No, it's not what you think, not something bibliographical.

I attended a fascinating shiur by R' Menachem Leibtag at RIETS' Kollel Yom Rishon on Armistice Day in 2007, on the Biblical roots of Pesukei Dezimra. He focussed on Hodu, how the passage from I Chron is a paraphrase of two tehillim.

Enroute, we analyzed Psalm 105, the beginning of which is paraphrased in Hodu. R' Leibtag has a simple approach to breaking down a psalm:

1) Heading;
2) Structure;
3) What's The Point.

Here's the psalm, broken down as it was done in class.

vv. 1-5 are a command, telling someone to praise God.
6: who is to praise? The descendents of Avraham and Yaakov, namely, us.
v. 7: what is the object of the praise? God, who rules throughout the land.

So we have subject (we), verb (praise), and object (God).

Note that verse 7 calls Him "Elokeinu", where v. 1 calls Him "YKVK" - the object of praise is in an intimate, I-Thou relationship, not the transcendent Commander God, King over all the nations. We who are in a covenantal relationship with God, we praise Him.

Let's break down the rest of the story:

7: declares God as the Party of the First Part in the covenant..

8 sets the tone of remembering the Covenant. Which Covenant?

9-11: The Covenant Between Halves, with Avraham, that his descendents will wander, will go to an alien land, will become enslaved, and after 400 years will emerge with great property and return to Kena’an (Israel). The promise of having a nation some time in the future.

12-15 There will first be a period of wandering.What period of wandering is referred to the Psalm, where God didn’t let people touch us? The period of the Fathers:

16-22: concluding with the final journey to Egypt under the Famine, where Yosef waits to save us.

23: we arrive in Egypt.

24: we’re doing OK

25: not so much any more.

26:Moshe and Aaron are sent

27 and convince Paroh and the Jews with their magickal Signs and Wonders.

28-36: The Plagues come down to convince Paroh - frogs, blood, locusts, darkness, killing the firstborn, etc.

37: and sure enough, we are sent out with gold and silver.

38: Egypt is glad to let us go, out of their fear.

39-41: the Desert experience: pillars of fire and smoke, Manna, crossing the Sea

42: and God finally fulfills the prophecy, the covenant with Avraham:

43-44: by bringing us into the Land, conquering the inhabitants – the Fifth Cup, but why?

45: So that we could fulfill the Torah and its Mitzvot, live our true destiny as god’s people, and praise Him. And that’s our end of the Covenant – when God keeps His covenant, it is our duty to say Hallel.

Doesn't this look familiar? R' Liebtag believes this is an early version of Maggid. We are to tell over the story while the Matza and Pesach offering are sitting in front of us. For the sake of THIS (matza and pesach) God did these miracles for ME. Which direction is the causality? Probably we were brought out of Egypt to eat matza and pesach and tell the story - because they are mitzvot. The point of the Exodus is to fulfill the Torah and do Mitzvot.

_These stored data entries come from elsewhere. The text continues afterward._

-- ==== Sys2Proof/Laws/KeepsRings.lean ====
section
/-! SUPPORT. What the operations of Rings.lean keep (Keeps.lean). -/
set_option linter.unusedTactic false
set_option linter.unreachableTactic false
namespace Sys2Proof.Machine

theorem State.addAhead_keeps {r_ : State} (s : State) (a : AheadEntry) (h_ : Keeps r_ s) : Keeps r_ (State.addAhead s a) := by
  unfold State.addAhead
  repeat' with_reducible first
    | assumption
    | exact Keeps.refl _
    | apply Keeps.foldl
    | apply Keeps.foldl_snd
    | dsimp only
    | split
    | (refine Keeps.of_some (by assumption) ?_)
    | (refine Keeps.of_snd (by assumption) ?_)
    | (refine Keeps.of_snd_snd (by assumption) ?_)
    | (intro _ _ _; beta_reduce)
    | (fail_if_no_progress apply Keeps.other)
    | intro _

theorem State.discardAhead_keeps {r_ : State} (s : State) (p : Nat → Bool) (h_ : Keeps r_ s) : Keeps r_ (State.discardAhead s p) := by
  unfold State.discardAhead
  extract_lets +onlyGivenNames gone_0
  try clear_value gone_0
  repeat' with_reducible first
    | assumption
    | exact Keeps.refl _
    | apply State.wr_keeps
    | apply State.bump_keeps
    | apply State.dropOps_keeps
    | apply Keeps.foldl
    | apply Keeps.foldl_snd
    | dsimp only
    | split
    | (refine Keeps.of_some (by assumption) ?_)
    | (refine Keeps.of_snd (by assumption) ?_)
    | (refine Keeps.of_snd_snd (by assumption) ?_)
    | (intro _ _ _; beta_reduce)
    | (fail_if_no_progress apply Keeps.other)
    | intro _

theorem State.passEntry_keeps {r_ : State} (s : State) (u : Nat) (h_ : Keeps r_ s) : Keeps r_ (State.passEntry s u) := by
  unfold State.passEntry
  repeat' with_reducible first
    | assumption
    | exact Keeps.refl _
    | apply State.wr_keeps
    | apply Keeps.foldl
    | apply Keeps.foldl_snd
    | dsimp only
    | split
    | (refine Keeps.of_some (by assumption) ?_)
    | (refine Keeps.of_snd (by assumption) ?_)
    | (refine Keeps.of_snd_snd (by assumption) ?_)
    | (intro _ _ _; beta_reduce)
    | (fail_if_no_progress apply Keeps.other)
    | intro _

theorem State.discardBq_keeps {r_ : State} (s : State) (ring : Nat) (h_ : Keeps r_ s) : Keeps r_ (State.discardBq s ring) := by
  unfold State.discardBq
  extract_lets +onlyGivenNames s1_0
  have h_s1_0 : Keeps r_ s1_0 := by
    unfold s1_0
    repeat' with_reducible first
      | assumption
      | exact Keeps.refl _
      | apply State.wr_keeps
      | apply State.dropOps_keeps
      | apply Keeps.foldl
      | apply Keeps.foldl_snd
      | dsimp only
      | split
      | (refine Keeps.of_some (by assumption) ?_)
      | (refine Keeps.of_snd (by assumption) ?_)
      | (refine Keeps.of_snd_snd (by assumption) ?_)
      | (intro _ _ _; beta_reduce)
      | (fail_if_no_progress apply Keeps.other)
      | intro _
  clear_value s1_0
  repeat' with_reducible first
    | assumption
    | exact Keeps.refl _
    | apply State.wr_keeps
    | apply State.dropOps_keeps
    | apply Keeps.foldl
    | apply Keeps.foldl_snd
    | dsimp only
    | split
    | (refine Keeps.of_some (by assumption) ?_)
    | (refine Keeps.of_snd (by assumption) ?_)
    | (refine Keeps.of_snd_snd (by assumption) ?_)
    | (intro _ _ _; beta_reduce)
    | (fail_if_no_progress apply Keeps.other)
    | intro _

When we say this psalm as part of Davening we stop after verse 15. (actually the slightly variant version from Chronicles), followed by the next bit, it becomes a more universal, perhaps post-Messianic message - Sing unto Him, all the Earth, the other nations shall remember His glory, etc. But the psalm itself in isolation may well have been an early version of Maggid. Which fits interestingly with the idea that King David composed the version of this psalm found in I Chron 16:8... as a liturgy to say over the daily offerings (see verse 7 - David ordained that the priests say the Hodu which follows while offering the daily sacrifices).

So perhaps King David then composed the alternate, longer version to use as a Maggid at the Pesach seder. That would liturgically link the Pesach offering with other Temple rituals, emphasizing that the culmination of the Exodus was the Temple in Jerusalem, where we could (and will bb"a) fulfill all the mitzvot of the Torah.